TASK PROMPT ▸ Each line that has the string "since" must be copied from the records below.

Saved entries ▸

-- ==== Sys2Proof/Machine/State.lean ====
section
/-! DEFINITION. The machine's state as plain data: every register and every other piece of state the manual gives the
N16 (INVENTORY.md, State), the queue of commands that wait, and State.reset. -/

namespace Sys2Proof.Machine

/-- Reasons a step stops with a fault. None is raised: every command the manual describes has an effect or is turned
away with none, so no command of this model faults. Safe: a stop would hide no effect. -/
inductive Fault where
  /-- Kept for a command the manual gives no effect at all; raised by no meaning. Safe. -/
  | noEffectGiven
deriving DecidableEq, Repr

/-- Reasons a step has no meaning. -/
inductive Refusal where
  /-- A command whose meaning is not written; raised only by an arm of exec. Safe: the machine stops. -/
  | notModelled (mnemonic : String)
deriving DecidableEq, Repr

/-! ### Lines and the storage of the data plane (chapters 03, 05) -/

/-- A media line as the data plane handles it: the plaintext, the carry checks and what META and the MAC hold
(R79, R80, R81). -/
structure LineImg where
  data : LineData
  cc : BitVec 64
  poison : BitVec 4
  keyTag : KeyId
  kgen : BitVec 2
  integ : Bool
  mac : BitVec 64
deriving DecidableEq, Repr

/-- A filled way of the vault or of the DDR5 read cache, with its metadata block (R132, R133). -/
structure VaultWay where
  img : LineImg
  line : Nat
  dirty : Bool
  dmr : Bool
  stamp : Word
deriving DecidableEq, Repr

/-- A Halo index entry (R138); `line` is meaningful while `valid`. -/
structure HaloEnt where
  line : Nat
  valid : Bool
  bad : Bool
  seq : Word
deriving DecidableEq, Repr

/-- A tile map entry (R141). -/
structure MapEnt where
  pos : Nat
  epoch : BitVec 12
  haloCnt : Nat
  mapped : Bool
  folding : Bool
  lowMargin : Bool
deriving DecidableEq, Repr

/-- A drain in flight (R135): the Halo slot, the vault location, what step 1 read and what will be programmed. -/
structure DrainRec where
  slot : Nat
  loc : Nat
  way : VaultWay
  stored : Stored
deriving DecidableEq, Repr

/-- A source line of a fold (R146). -/
inductive FoldSrc where
  | halo (slot : Nat) (seq : Word)
  | bulk (mpa : Nat)
  | vault (loc : Nat) (way : VaultWay)
  | erased
deriving DecidableEq, Repr

/-- Why a tile is folded (R145, R150, R173, R175). -/
inductive FoldWhy where
  | ordinary | urgent | gc | refresh | deadBucket
deriving DecidableEq, Repr

/-- A fold in flight: the map entry when it began, its 256 sources, and the position taken (R146). -/
structure FoldRec where
  tile : Nat
  entry : MapEnt
  src : List FoldSrc
  why : FoldWhy
  pos : Option Nat
  /-- The tile has been unmapped since it began (R148). -/
  gone : Bool := false
  /-- The 5 ns cycle at which it began (R147). -/
  began : Nat := 0
deriving DecidableEq, Repr

/-- States of a tile group (R128, R143, R149, R187). `asFormat`: as the media format left it. -/
inductive GroupSt where
  | asFormat | free | opened | closed | reclaimable | resetting | reserve | metadata | retired
deriving DecidableEq, Repr

/-- A group table entry (R149, R150): data positions by die, and the order in which groups closed. -/
structure GroupEnt where
  st : GroupSt
  live : BitVec 16
  dead : BitVec 16
  void : BitVec 16
  retired : BitVec 16
  parityDie : Nat
  closeOrder : Nat
  /-- Write generation (R178). -/
  gen : Nat
deriving DecidableEq, Repr

/-- A record of the map delta log (R151, R153). -/
inductive DeltaRec where
  | mapSet (tile : Nat) (e : MapEnt)
  | mapClear (tile : Nat)
  | groupClosed (g : Nat)
  | groupReclaimable (g : Nat)
  | groupFree (g : Nat) (gen : Nat)
  | posRetired (mpa : Nat)
  | descriptor (region : Nat) (d : BitVec 512)
deriving DecidableEq, Repr

/-- A map checkpoint copy with its descriptor mirror (R152, R153). -/
structure Checkpoint where
  seq : Nat
  logPos : Nat
  map : SMap MapEnt
  descs : SMap (BitVec 512)
deriving DecidableEq, Repr

/-- Live metering counters of a region (R121). -/
structure MetLive where
  bytesRd : BitVec 64
  bytesWr : BitVec 64
  tileTicks : BitVec 64
  engCycles : BitVec 64
  wrFail : BitVec 64
  rdPoison : BitVec 64
deriving DecidableEq, Repr

/-- A metering buffer of a region (R123). -/
structure MetBuf where
  epoch : BitVec 64
  tick : BitVec 64
  live : MetLive
  gen : Word
  flags : BitVec 5
deriving DecidableEq, Repr

/-- The metering state of a region: live counters, both buffers, and what the next latch is to flag (R123 to R125). -/
structure MetSt where
  live : MetLive
  buf0 : MetBuf
  buf1 : MetBuf
  restored : Bool
  lost : Bool
  /-- The first epoch the next latch is to account for (R123, SKIPPED). -/
  since : Nat
  finalDue : Bool
deriving DecidableEq, Repr

/-- A deferred merge record (R85). -/
structure DmrRec where
  line : Nat
  region : Nat
  key : KeyId
  kgen : BitVec 2
  shadow : Option (Fin 4)
  data : LineData
  mask : BitVec 256
  cc : BitVec 64
deriving DecidableEq, Repr

/-- An Eclipse image in a band (R154, R155): its header and sections. -/
structure Image where
  seq : Nat
  drift : Nat
  vGib : Nat
  h64 : Nat
  l64m : Nat
  geometry : Nat
  ckptB : Bool
  ckptSeq : Nat
  clean : Bool
  complete : Bool
  vault : SMap VaultWay
  halo : SMap HaloEnt
  delta : List DeltaRec
  dmr : List DmrRec
  met : SMap MetLive
  /-- P of the checkpoint that the image names, as its header holds it (R155). -/
  logPos : Nat := 0
deriving DecidableEq, Repr

/-- The format record (R159, R160). -/
structure FormatRec where
  v : Nat
  h : Nat
  integ : Bool
  fresh : Bool
deriving DecidableEq, Repr

/-- An open group of a channel and plane (R143): its group, the dies placed or passed over, the parity of the positions programmed,
and the 5 ns cycle of the last placement. -/
structure OpenGroup where
  group : Nat
  placed : List Nat
  parity : SMap Stored
  last : Nat := 0
deriving DecidableEq, Repr

/-- Vault, Halo, map, groups, log and images (chapter 05). -/
structure StoreSt where
  vault : SMap VaultWay
  cache : SMap VaultWay
  /-- Use order of the read cache, most recent first (R133). -/
  cacheUse : List Nat
  /-- The vault record area as last written (R127). -/
  recArea : List DmrRec
  halo : SMap HaloEnt
  drains : List DrainRec
  map : SMap MapEnt
  folds : List FoldRec
  urgent : List Nat
  /-- Tiles whose fold takes vault lines of dead buckets (R175). -/
  deadTiles : List Nat
  /-- Drain runs by occupancy, and until nothing is left (R134). -/
  drainRun : Bool
  drainAll : Bool
  /-- Channel and plane at which fold places next, 4 channels' planes in rotation (R143). -/
  nextKey : Nat
  /-- Channels on which garbage collection runs (R150). -/
  gcRun : List Nat
  groups : SMap GroupEnt
  /-- Resets of each role that the format places, 0 to 3, and of the reserve, 4 (R128, R178, R187): the generation of their groups
  that are not listed. -/
  roleGens : SMap Nat
  opened : SMap OpenGroup
  closeCount : Nat
  delta : List DeltaRec
  deltaBase : Nat
  ckptA : Option Checkpoint
  ckptB : Option Checkpoint
  ckptRun : Option Checkpoint
  /-- The AON tick of the last checkpoint, or of the start (R152). -/
  ckptAt : Nat := 0
  bandA : Option Image
  bandB : Option Image
  imageSeq : Nat
  imageRun : Option Bool
  fmt : Option FormatRec
  fmtRun : Bool
  bandResetDue : Bool
  cells : SMap Stored
  /-- The poison list: host lines DPA[43:6], with whether they were injected (R60). -/
  poison : SMap Bool
  /-- Sets of the DDR5 read cache, fixed at each start (R133). -/
  cacheSets : Nat
  /-- DDR5 fitted, in GiB. -/
  ddrGib : Nat
  /-- The DDR5 metadata array of the vault as tag entries were written back to it, by vault location (R87, R127). -/
  metaArr : SMap (BitVec 256)
deriving DecidableEq, Repr

/-- A key slot's contents (R71). -/
structure KeySlot where
  k1 : BitVec 256
  k2 : BitVec 256
  k3 : BitVec 256
  kgen : BitVec 2
deriving DecidableEq, Repr

/-- Which write an import in progress makes (R76, R77). -/
structure ImportRun where
  inArea : Bool
  blob : BitVec 1024
  shadow : Bool
  engine : Nat
deriving DecidableEq, Repr

/-- A terminator record of the NV store (R102). -/
structure TrmRec where
  region : Nat
  engine : Nat
  mode : Nat
  key : Nat
  kgen : Nat
  bound : Nat
  /-- The re-key was stopped by a commit: reads of the region follow R51 alone (R103). -/
  cut : Bool
deriving DecidableEq, Repr

/-- An entry of the tag store (R87): the line, whether the metadata array lacks it, and its metadata block (R132). -/
structure TagEnt where
  line : Nat
  dirty : Bool
  block : BitVec 256
deriving DecidableEq, Repr

/-- Keys, the counter/tag cache and the HALT line (chapter 03, R27). -/
structure KeySt where
  slots : SMap KeySlot
  /-- Shadow slots by engine, each with the slot it is for (R95). -/
  shadows : SMap (Nat × KeySlot)
  keks : SMap (BitVec 256)
  importRun : Option ImportRun
  halt : Bool
  haltedRun : Bool
  dmr : List DmrRec
  /-- The tag store by set, each set's entries most recent first (R87). -/
  tags : SMap (List TagEnt)
  trmRecs : List TrmRec
  /-- The region that each terminator engine was started on (R103). -/
  trmRun : SMap Nat
deriving DecidableEq, Repr

/-- The region commit port (R19). -/
structure RcSt where
  region : Nat
  staging : BitVec 512
  busy : Bool
  /-- The commit that runs: the contents it commits and its COMMIT_STATUS. -/
  run : Option (BitVec 512 × Nat)
  status : Nat
  keyErr : Bool
deriving DecidableEq, Repr

/-- Regions (R16 to R19, R47, R121, R234, R299, R300). -/
structure RegionSt where
  rc : RcSt
  descs : SMap (BitVec 512)
  draining : SMap Word
  met : SMap MetSt
  epoch : Nat
  /-- The last epoch that was not latched (R124). -/
  skipLast : Option Nat
  sweepPending : Nat
  dirtyMap : SMap (List Nat)
  rseq : SMap Word
  /-- Released ranges of tiles with their regions, each kept whole until its walk ends (R234). -/
  releases : List (Nat × Nat × Nat)
  /-- Regions whose re-key a commit stopped: their reads follow R51 alone (R103). -/
  trmCut : List Nat
  /-- The AON tick of the next epoch boundary; none before boundary 0 (R122). -/
  nextBoundary : Option Nat
  /-- Tiles walked of a released range, by its first tile (R234). -/
  walked : SMap Nat := []
deriving DecidableEq, Repr

/-- Who sent an access to the data plane: a host, an engine's home load or store by its place in program order, its device load or
store, which only waits for admission here, the queue loop of an engine, a LOCK_FILL of a cluster, or a peer (R46, R214, R217, R223,
R265, R305). -/
inductive AccOwner where
  | host
  | engine (e tag : Nat)
  | device (e tag : Nat)
  | ring (e : Nat)
  | fill (k : Nat)
  | remote (peer : Nat) (tag : Word)
deriving DecidableEq, Repr

/-- Atomic operations (R227). -/
inductive AmoOp where
  | add | swap | cas | and | or | xor | minu | maxu
deriving DecidableEq, Repr

/-- An atomic at the data plane: its operation, the value AMO.CAS compares with, its operand, and its byte offset in the host
line (R227). -/
structure AmoReq where
  op : AmoOp
  cmp : Xlen
  src : Xlen
  off : Nat
deriving DecidableEq, Repr

/-- The stages of a host access after its request has been decoded (R34, R37, R38). -/
inductive AccStage where
  | waiting
  | lookup
  | media (mpa : Nat) (halo : Bool)
  | recon (mpa : Nat)
  | deep (mpa : Nat)
  | forming (img : LineImg)
  | reflecting (rseq : Word)
deriving DecidableEq, Repr

/-- The key material a write takes under R97: the key ID, and the shadow slot when that one applies. -/
structure Material where
  key : KeyId
  shadow : Option (Fin 4)
deriving DecidableEq, Repr

/-- An access in flight, with all that R17 fixes at its decoding; `port` is meaningful for a host's. -/
structure Access where
  id : Nat
  own : AccOwner
  port : Fin 8
  write : Bool
  dpa : Nat
  region : Nat
  desc : BitVec 512
  key : KeyId
  data : HostLine
  be : BitVec 64
  cc : BitVec 16
  stage : AccStage
  order : Nat
  material : Material
  amo : Option AmoReq
  poisonAll : Bool
  silent : Bool
  /-- The 5 ns cycle of its trigger: the request's arrival, or the end of its hold (R105, R119). -/
  born : Nat
  /-- It issued the media read of its line; another access shares one in progress (R111). -/
  lead : Bool := false
  /-- Its read is the one in progress on its die (R108). -/
  reading : Bool := false
  /-- A reconstruction was issued together with its read (R110). -/
  spec : Bool := false
  /-- It is served by read-around, and whether that failed (R109). -/
  around : Bool := false
  forced : Bool := false
  /-- It has been counted as held by a full record pool (R119 code 0x32). -/
  poolHeld : Bool := false
deriving DecidableEq, Repr

/-- A committed HDM decoder (R45, R49). -/
structure Decoder where
  base : Nat
  size : Nat
  ways : Nat
  gran : Nat
  dpaBase : Nat
  kidw : Nat
deriving DecidableEq, Repr

/-- A record of a CXL event log (R64), with its AON tick; `exts` holds the extents of a Dynamic Capacity record (R54). -/
structure CxlEvent where
  kind : String
  arg : Nat
  time : Nat
  exts : List (Nat × Nat)
deriving DecidableEq, Repr

/-- A CXL event log of 64 records, with how many it lost and the AON ticks of the first and the last of those (R64). -/
structure CxlLog where
  recs : List CxlEvent
  overflow : Nat
  first : Nat
  last : Nat
deriving DecidableEq, Repr
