-- ==== Sys2Proof/Machine/Regions.lean ====
section
/-! DEFINITION. Regions: descriptors and their lookup (R47, R50), the region commit port (R16, R19, R48), drain
indications (R18), releases (R234), the live metering counters (R121) and the unit-state board (R23, R307). -/

namespace Sys2Proof.Machine

/-! ### Descriptor fields (R47, R101, R296) -/

/-- Dword i of a descriptor. -/
def dw (d : BitVec 512) (i : Nat) : Word := d.extractLsb' (32 * i) 32

/-- The descriptor with dword i replaced. -/
def setDw (d : BitVec 512) (i : Nat) (w : Word) : BitVec 512 :=
  BitVec.ofNat 512 (d.toNat - (dw d i).toNat * 2 ^ (32 * i) + w.toNat * 2 ^ (32 * i))

def dGen (d : BitVec 512) : Word := dw d 0
def dValid (d : BitVec 512) : Bool := (dw d 1).getLsbD 0
def dType (d : BitVec 512) : Nat := fieldGet (dw d 1) 1 2
def dPart (d : BitVec 512) : Bool := (dw d 1).getLsbD 3
def dDc (d : BitVec 512) : Bool := (dw d 1).getLsbD 4
def dPatient (d : BitVec 512) : Bool := (dw d 1).getLsbD 5
def dClass (d : BitVec 512) : Nat := fieldGet (dw d 1) 6 3
def dKeySrc (d : BitVec 512) : Bool := (dw d 1).getLsbD 9
def dSpan (d : BitVec 512) : Nat := fieldGet (dw d 1) 10 3
def dEngEn (d : BitVec 512) : Bool := (dw d 1).getLsbD 13
def dMetEn (d : BitVec 512) : Bool := (dw d 1).getLsbD 14
def dPorts (d : BitVec 512) : Nat := fieldGet (dw d 1) 16 8
def dKey (d : BitVec 512) : Nat := fieldGet (dw d 2) 0 14
def dBase (d : BitVec 512) : Nat := fieldGet (dw d 3) 0 20
def dSize (d : BitVec 512) : Nat := fieldGet (dw d 4) 0 21
def dDcr (d : BitVec 512) : Nat := fieldGet (dw d 5) 0 3
def dPeer (d : BitVec 512) : Nat := fieldGet (dw d 6) 0 9
def dPeerRegion (d : BitVec 512) : Nat := fieldGet (dw d 6) 9 18
def dRole (d : BitVec 512) : Nat := fieldGet (dw d 6) 27 3
def dOrbBound (d : BitVec 512) : Nat := fieldGet (dw d 7) 0 28
def dBroken (d : BitVec 512) : Bool := (dw d 7).getLsbD 28
def dTrmKey (d : BitVec 512) : Nat := fieldGet (dw d 8) 0 14
def dTrmMode (d : BitVec 512) : Nat := fieldGet (dw d 8) 14 2
def dTrmEngine (d : BitVec 512) : Nat := fieldGet (dw d 8) 16 2
def dTrmKgen (d : BitVec 512) : Nat := fieldGet (dw d 8) 19 2
def dTrmBound (d : BitVec 512) : Nat := (dw d 9).toNat + 2 ^ 32 * fieldGet (dw d 10) 0 5

/-- The bits of dwords 1 to 6 that the descriptor's fields occupy; the rest is reserved (R47, R296, R8). -/
def descUsed : Nat → Word
  | 1 => 0x00FF7FFF#32
  | 2 => 0x00003FFF#32
  | 3 => 0x000FFFFF#32
  | 4 => 0x001FFFFF#32
  | 5 => 0x00000007#32
  | 6 => 0x3FFFFFFF#32
  | _ => 0#32

/-- A region's committed descriptor; one never committed is zero. -/
def State.desc (s : State) (r : Nat) : BitVec 512 := mapGet (fun _ => 0) s.rgn.descs r

def State.setDesc (s : State) (r : Nat) (d : BitVec 512) : State :=
  { s with rgn.descs := mapSet (fun _ => 0) s.rgn.descs r d }

/-- The valid region whose DPA range holds a DPA (R46 step 4). -/
def State.regionAt (s : State) (dpa : Nat) : Option (Nat × BitVec 512) :=
  s.rgn.descs.find? (fun p => dValid p.2 && decide (dBase p.2 ≤ dpa / 2 ^ 24) && decide (dpa / 2 ^ 24 < dBase p.2 + dSize p.2))

/-- The end of the backed range, in 16 MiB units (R48, R130). -/
def State.backedUnits (s : State) : Nat := s.get F.MAP_USER_TILES_user / 256

/-- The line number of a DPA (R78). -/
def lineOf (dpa : Nat) : Nat := dpa / 256

/-- The terminator state of a descriptor, dwords 8 to 10, taken from another (R101). -/
def withTrm (d from_ : BitVec 512) : BitVec 512 :=
  setDw (setDw (setDw d 8 (dw from_ 8)) 9 (dw from_ 9)) 10 (dw from_ 10)

/-- A descriptor as it acts for an access that decoded under `d` (R17, R96). While its generation is in force that is the live
one, whose boundary moves without a commit; under a later generation it is its own, but for a re-key of the same key ID, whose
boundary decides for every access. A re-key that a commit stopped decides nothing (R103). -/
def State.descOf (s : State) (r : Nat) (d : BitVec 512) : BitVec 512 :=
  let l := if s.rgn.trmCut.contains r then withTrm (s.desc r) 0 else s.desc r
  if dGen (s.desc r) = dGen d then l
  else if dTrmMode l ≠ 0 ∧ dKey l = dKey d ∧ dKeySrc l = dKeySrc d ∧ dBase l = dBase d then withTrm d l
  else d

/-- The region's descriptor in force as it acts. -/
def State.liveDesc (s : State) (r : Nat) : BitVec 512 := s.descOf r (s.desc r)

/-- The slots a valid descriptor's key range names (R21). -/
def dNames (d : BitVec 512) (slot : Nat) : Bool :=
  dValid d && decide (dKey d ≤ slot) && decide (slot < dKey d + (if dKeySrc d then 2 ^ dSpan d else 1))

/-- A committed descriptor names the slot (R21). -/
def State.slotNamed (s : State) (slot : Nat) : Bool := s.rgn.descs.any (fun p => dNames p.2 slot)

/-! ### Accesses in flight and drain indications (R17, R18) -/

/-- A memory operation of an engine that the data plane has not served yet. -/
def MemOp.inFlight (o : MemOp) : Bool :=
  match o.stage with
  | .held | .queued | .sent => true
  | _ => false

WRITTEN RESPONSE ▸
  /-- The tile has been unmapped since it began (R148). -/
  since : Nat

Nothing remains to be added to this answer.